For $f : \R^d \rightarrow \R$ is differentiable, gradient descent performs the following iteration: follows the direction of steepest descent from a starting point $x_0 \in \R^d$:

Gradient Descent $$ \begin{align} x_{t+1} = x_t - \eta_t \grad f(x_t) \end{align} $$

Initial iterate $x_0 \in \R^d$
$-\grad f(x_t)$ is the direction of steepest descent from $x_t$
$\eta > 0$ is called the step size

Problem: Lipschitz Continuity¶

A function $f : \Omega \rightarrow \R$ is $L$-Lipschitz continuous on its domain $\Omega \subset \R^d$ provided that

$$ | f(x) - f(y) | \leq L \norm{x - y}_2 \quad \forall\, x,y \in \Omega $$

Part A: Give an example of a function that is not Lipschitz on $\R^d$ but is Lipschitz on a subset.
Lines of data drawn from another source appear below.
-- ==== Sys2Proof/Certificates/Slice0/Obligations.lean ====
section
/-! DEFINITION. The statements about the block, in the order of OBLIGATIONS.json. -/

open Sys2Proof Sys2Proof.Machine

/-- Step of a state with `c` in front of its queue is exec of `c` on the state with the queue's rest; with an empty queue the block idles (DESIGN CHOICE, log 5). -/
def Obligations.StepRunsFront : Prop :=
  (∀ (c : Instr) (q : List Instr) (s : State), step (s.withPending (c :: q)) = exec c (s.withPending q)) ∧ ∀ s : State, step (s.withPending []) = .next (s.withPending [])

/-- No command stops the block, and none touches the queue. -/
def Obligations.CommandsAnswer : Prop := ∀ (c : Instr) (s : State), ∃ u, exec c s = .next u ∧ u.pending = s.pending

/-- LATTICE_TICK, BOOT and RAIL_RESET complete in every state, with this effect on the lattice: 0 when the hub leaves reset, 10 more at every tick, and moved by no other command; a rail reset and a life-cycle transition that restarts the module leave the hub in reset at 0. -/
def Obligations.LatticeMoves : Prop :=
  (∀ (pins : List Pin) (s : State), s.clk.up = true →
    Gives (.latticeTick pins) s fun u => u.clk = { s.clk with lattice := s.clk.lattice + 10 } ∧ u.pending = s.pending) ∧
  (∀ (pins : List Pin) (s : State), s.clk.up = false → Gives (.latticeTick pins) s fun u => u.clk = s.clk ∧ u.pending = s.pending) ∧
  (∀ s : State, s.clk.up = false → Gives .boot s fun u => u.clk.lattice = 0 ∧ u.clk.up = true) ∧
  (∀ s : State, Gives .railReset s fun u => u.clk.lattice = 0 ∧ u.clk.up = false) ∧
  ∀ (c : Instr) (s u : State), exec c s = .next u →
    (movesLattice c = false → u.clk = s.clk) ∧
    (c = .boot → s.clk.up = true → u = s) ∧
    (c = .lifecycleTransition → u.clk = s.clk ∨ (u.clk.lattice = 0 ∧ u.clk.up = false))

/-- Every step keeps the invariant of the lattice. -/
def Obligations.InvKept : Prop := ∀ s u : State, Inv s → step s = .next u → Inv u

/-- The module right after reset; blank NVM and RAM contents are the model's choices (logs 1 and 4). -/
def Obligations.ResetState : Prop :=
  let s := State.reset
  Inv s ∧ s.clk.lattice = 0 ∧ s.clk.up = false ∧ s.pending = [] ∧ s.b.run.on = false ∧ s.b.cm.ph = .idle ∧ s.b.cm.owner = none ∧ s.b.cm.staged = [] ∧
    (∀ k, (s.b.sessAt k).st = .closed) ∧ (∀ a, (s.b.sfAxAt a).permit = false) ∧ s.b.nv.log = [] ∧ s.b.nv.life = .blank ∧
    (∀ r a, regWord s.b.cfg r a = r.toNat) ∧ (∀ a, tabGet 0 s.b.mem a = 0) ∧ tabWf 0 s.b.mem = true ∧
    phyReset s.b = .low ∧ pfwLand s.clk.up s.b = .hiZ ∧ (∀ t l, tileLand s.b t l = .hiZ) ∧ (∀ k, teoLand s.b k = .hiZ) ∧ ∀ p ch, txPair s.b p ch = .hiZ

/-- REF_LOST, PACE_RAMP_START, PACE_RAMP_SETTLED. The model's choices and readings, not the spec's: that a command at tick T counts behind the actions of T (log 8). -/
def Obligations.SupplyAndReference : Prop :=
  ∀ s : State,
    (s.clk.up = true → s.b.refLost = false → Gives .refLost s fun u =>
      u.b = { s.b with refLost := true, sf := { s.b.sf with refDue := some s.clk.lattice }, hl := u.b.hl, nv := u.b.nv, bk := u.b.bk }) ∧
    (s.clk.up = true → s.b.refLost = true → Turns .refLost s s.b) ∧
    (s.b.run.on = true → s.clk.lattice % 125000 = 0 → s.b.marks.contains 400 = false → s.b.sf.fault = false →
      Gives .safetyEvaluation s fun u => u.b.sf.refDue = s.b.sf.refDue.filter fun r => decide (s.clk.lattice ≤ r)) ∧
    (s.b.run.on = true → (s.b.cm.ph = .accepted ∨ s.b.cm.ph = .go) → targetPace s.b < s.b.paceNow → s.b.cm.rise = false →
      s.b.cm.apply ≤ s.clk.lattice + 2000000 →
      Turns .paceRampStart s { s.b with paceChanging := true, cm := { s.b.cm with rise := true } }) ∧
    (s.b.run.on = true → ((s.b.cm.ph ≠ .accepted ∧ s.b.cm.ph ≠ .go) ∨ s.b.paceNow ≤ targetPace s.b ∨ s.b.cm.rise = true ∨ s.clk.lattice + 2000000 < s.b.cm.apply) →
      Turns .paceRampStart s s.b) ∧
    (s.b.run.on = true → Turns .paceRampSettled s { s.b with paceChanging := false })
Part B: Prove that a Lipschitz continuous function is continuous, that is, for all $x_0 \in \R^d$ and $\eps > 0$ there exists $\delta > 0$ such that for all $x \in \R^d$, $$\norm{x-x_0} < \delta \implies |f(x)-f(x_0)| < \eps$$

Part C: (Save for Homework) Prove that if $f$ is differentiable, convex, and $L$-Lipschitz, then $\norm{\grad f(x)}_2 \leq L$.

Def: Smooth / Strongly Convex¶

Recall that a function is convex if it is lower bounded by its linear approximation at every point. But a function is strongly convex if it is also lower bounded by a quadratic approximation as well. More precisely, we say $f(x)$ is $\alpha$-strongly convex if the following holds for every $x, x_0 \in \text{dom}(f)$: $$ f(x) \geq f(x_0) + \nabla_{x_0} f \cdot (x - x_0) + \frac \alpha 2 \| x - x_0 \|^2 $$ Similarly, a convex function is called $\beta$-smooth if the inequality goes the other way! $$ f(x) \leq f(x_0) + \nabla_{x_0} f \cdot (x - x_0) + \frac \beta 2 \| x - x_0 \|^2 $$

Equivalently a twice-differentiable $f(x)$ is $\alpha$-strongly convex iff $\nabla^2_x f \succcurlyeq \alpha I$
and a twice-differentiable $f(x)$ is $\beta$-smooth iff $\nabla^2_x f \preccurlyeq \beta I$

Problem: Quadratic Forms¶

Let $A \in \R^{d \times d}$ be symmetric and positive-definite and define $f(x) = \frac{1}{2} x^T A x$.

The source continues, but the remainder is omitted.